Домой с небес
Шрифт:
Что же, надо приниматься за дело… Экскурсия в сторону параллельных брусьев…
Стойка… Вольт направо… Неловкий удар щиколоткой по брусу… Потеря равновесия… Кувырком на карачках вниз… Конфуз, оглядка во все стороны…
Гири… Возьмем для начала двадцать пять, тридцать… Направо… Налево…
Короткая болванка оттаскивается от стены и легко, без заминки (сейчас осрамлюсь… Окончательно потерял веру в себя… Сердце бьется, но пред кем? Актерская душа…).
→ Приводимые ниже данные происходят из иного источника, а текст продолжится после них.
/-- The bytes of the live counters of the record at `h`. -/
theorem inRanges_liveRanges {s : State} {h : Word} {x : Nat} : inRanges (liveRanges s.cfg (palette s) h) x ↔
    ∃ k ∈ (haddPlan s).domain, recordAddr h k ≤ x ∧ x < recordAddr h k + 4 := by
  constructor
  · rintro ⟨r, hr, h1, h2⟩
    refine ⟨(x - h.toNat) / 4, ?_, ?_⟩
    · rw [mem_haddDomain]
      simp only [liveRanges, recordAddr, List.mem_cons, List.not_mem_nil, or_false] at hr
      rcases hr with rfl | rfl <;> simp only at h1 h2 <;> omega
    · simp only [liveRanges, recordAddr, List.mem_cons, List.not_mem_nil, or_false] at hr ⊢
      rcases hr with rfl | rfl <;> simp only at h1 h2 <;> omega
  · rintro ⟨k, hk, h1, h2⟩
    rw [mem_haddDomain] at hk
    simp only [recordAddr] at *
    rcases hk with hk | hk
    · exact ⟨_, List.mem_cons_self .., by simp only [recordAddr]; omega, by simp only [recordAddr]; omega⟩
    · exact ⟨_, List.mem_cons_of_mem _ (List.mem_cons_self ..), by simp only [recordAddr]; omega, by
        simp only [recordAddr]; omega⟩

theorem haddTrap_none_iff {s : State} :
    haddTrap s = none ↔ (s.a0.toNat % 4 = 0 ∧ s.a1.toNat % 4 = 0 ∧ s.a2.toNat % 4 = 0) ∧
      s.a0.toNat + 4 * hwords s.cfg ≤ addressSpace ∧ s.a1.toNat + 4 * hwords s.cfg ≤ addressSpace ∧
      s.a2.toNat + 4 * hwords s.cfg ≤ addressSpace := by
  simp only [haddTrap]
  split
  · simp; omega
  · split
    · simp; omega
    · simp; omega

theorem palTrap_none_iff {s : State} :
    palTrap s = none ↔ (palA s).toNat ≤ s.cfg.pmax ∧ palB s = palA s := by
  simp only [palTrap]
  split
  next h1 =>
    simp only [reduceCtorEq, false_iff, not_and]
    intro h2 e
    rw [e] at h1
    omega
  next h1 =>
    split
    next h2 => simp only [reduceCtorEq, false_iff, not_and]; exact fun _ e => h2 e.symm
    next h2 => simp only [true_iff]; exact ⟨by omega, (not_not.mp h2).symm⟩

/-- Two records do not overlap partially: they are the same, or share no byte (R72). -/
theorem partialOverlap_false_iff {c : Config} {h k : Word} : partialOverlap c h k = false ↔
    h = k ∨ h.toNat + 4 * hwords c ≤ k.toNat ∨ k.toNat + 4 * hwords c ≤ h.toNat := by
  by_cases e : h = k
  · simp [partialOverlap, e]
  · have hw : 0 < 4 * hwords c := by simp only [hwords]; omega
    simp only [partialOverlap, rangesMeet, e, ne_eq, not_false_eq_true, decide_true, Bool.true_and, Bool.and_eq_false_iff,
      decide_eq_false_iff_not, false_or]
    omega

/-- The bytes of the three records. -/
theorem inRanges_recordRanges {s : State} {x : Nat} : inRanges (recordRanges s) x ↔ recordByte s x := by
  simp [inRanges, recordRanges, recordByte]

/-- `HADD` passes its checks exactly when all of them hold. -/
theorem haddVerdict_go_iff {s : State} : haddVerdict s = .go ↔ haddTrap s = none ∧
    (∀ x, inRanges (palRanges s) x → plainAt s.cfg x) ∧ palTrap s = none ∧
    (partialOverlap s.cfg s.a2 s.a0 = false ∧ partialOverlap s.cfg s.a2 s.a1 = false) ∧
    ∀ x, inRanges (recordRanges s) x → plainAt s.cfg x := by
  simp only [haddVerdict]
  cases h1 : haddTrap s with
  | some c => simp
  | none =>
    simp only [true_and]
    rw [← memoryVerdict_go_iff (rs := palRanges s), ← memoryVerdict_go_iff (rs := recordRanges s)]
    cases h2 : memoryVerdict s.cfg (palRanges s) with
    | go =>
      cases h3 : palTrap s with
      | some c => simp
      | none =>
        by_cases h4 : (partialOverlap s.cfg s.a2 s.a0 || partialOverlap s.cfg s.a2 s.a1) = true
        · simp only [h4, if_true]
          simp only [Bool.or_eq_true] at h4
          simp only [reduceCtorEq, false_iff, not_and, true_and]
          intro h5
          rw [h5.1, h5.2] at h4
          simp at h4
        · simp only [if_neg h4, true_and]
          simp only [Bool.or_eq_true, not_or, Bool.not_eq_true] at h4
          simp [h4]
    | trap c => simp
    | stuck f => simp
    | refuse r => simp

/-- A fault of `HADD` is a failed register check, or a failed palette check on palette words in plain memory. -/
theorem haddVerdict_trap_iff {s : State} {c : Cause} : haddVerdict s = .trap c ↔ haddTrap s = some c ∨
    (haddTrap s = none ∧ (∀ x, inRanges (palRanges s) x → plainAt s.cfg x) ∧ palTrap s = some c) := by
  simp only [haddVerdict]
  cases h1 : haddTrap s with
  | some c => simp
  | none =>
    simp only [reduceCtorEq, true_and, false_or]
    rw [← memoryVerdict_go_iff (rs := palRanges s)]
    cases h2 : memoryVerdict s.cfg (palRanges s) with
    | go =>
      cases h3 : palTrap s with
      | some c => simp
      | none =>
        simp only [true_and, reduceCtorEq, iff_false]
        split
        · exact fun h => Verdict.noConfusion h
        · exact memoryVerdict_not_trap
    | trap e => exact absurd h2 memoryVerdict_not_trap
    | stuck f => simp
    | refuse r => simp

theorem configOk_litLen {c : Config} (h : configOk c = true) {p : Nat} (hp : p ≤ c.pmax) : litLen c p ≤ litCap c := by
  simp only [configOk, Bool.and_eq_true, decide_eq_true_eq, List.all_eq_true, List.mem_range] at h
  exact h.1.1.2 p (by omega)

theorem configOk_regBase {c : Config} (h : configOk c = true) : c.regBase % 0x20 = 0 ∧ c.regBase + 0x20 ≤ addressSpace := by
  simp only [configOk, Bool.and_eq_true, decide_eq_true_eq] at h
  exact ⟨h.1.2, h.2⟩

theorem configOk_chunk {c : Config} (h : configOk c = true) : 1 ≤ c.chunk ∧ c.nfix % c.chunk = 0 ∧ c.nfix ≤ c.abase := by
  simp only [configOk, Bool.and_eq_true, decide_eq_true_eq] at h
  exact ⟨h.1.1.1.1.1.1.1.2, h.1.1.1.1.1.1.2, h.1.1.1.1.1.2⟩

/-- The counters of `out` lie in the address space, behind the palette word, and share no byte. -/
theorem haddPlan_spaced {s : State} (hc : configOk s.cfg = true) (h : haddTrap s = none) (hp : palTrap s = none) :
    (haddPlan s).Spaced (haddPlan s).domain ∧ ∀ k ∈ (haddPlan s).domain, 1 ≤ k ∧ k < hwords s.cfg := by
  obtain ⟨-, -, -, h2⟩ := haddTrap_none_iff.mp h
  have hl := configOk_litLen hc (palTrap_none_iff.mp hp).1
  have bound : ∀ k ∈ (haddPlan s).domain, 1 ≤ k ∧ k < hwords s.cfg := by
    intro k hk
    rw [mem_haddDomain] at hk
    simp only [hwords, palette] at *
    omega
  refine ⟨⟨?_, ?_⟩, bound⟩
  · intro k hk
    have := bound k hk
    simp only [haddPlan, recordAddr]
    omega
  · intro j _ k _ hjk
    simp only [haddPlan, recordAddr]
    omega

end Sys2Proof.Machine
end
Bon! сa va… [28] Тридцать пять налево… Разгон, заминка (не осрамись!). От плеча тридцать пять лезут, как на колесиках (ты видишь, сволочь трусливая…). Сразу без перехода пятьдесят пять — три пуда с лишним… Едва Олег взялся за них, огромная величина шаров сжала сердце (эдакую не сдвинешь…). Но, собрав все бешенство нерастраченной эротической муки самолюбия, жалости к себе, Олег рванул гирю, и вот каким-то чудом — мелькнул отчаянный, как молния, изуверский слоновый момент — она у плеча, совершенно ломая, раздавливая кисть. Олег слегка приседает и, о, диво, побеждает
28
Ну! хорошо… (фр.).
Затем Олег долго крутит, тащит и подкидывает знакомые тридцать кило… Это для него ничто, почти как книга в руке, и он манипулирует ими не глядя, как попало, что с большими гирями — смертная опасность снизу, сверху, со спины, от плеча.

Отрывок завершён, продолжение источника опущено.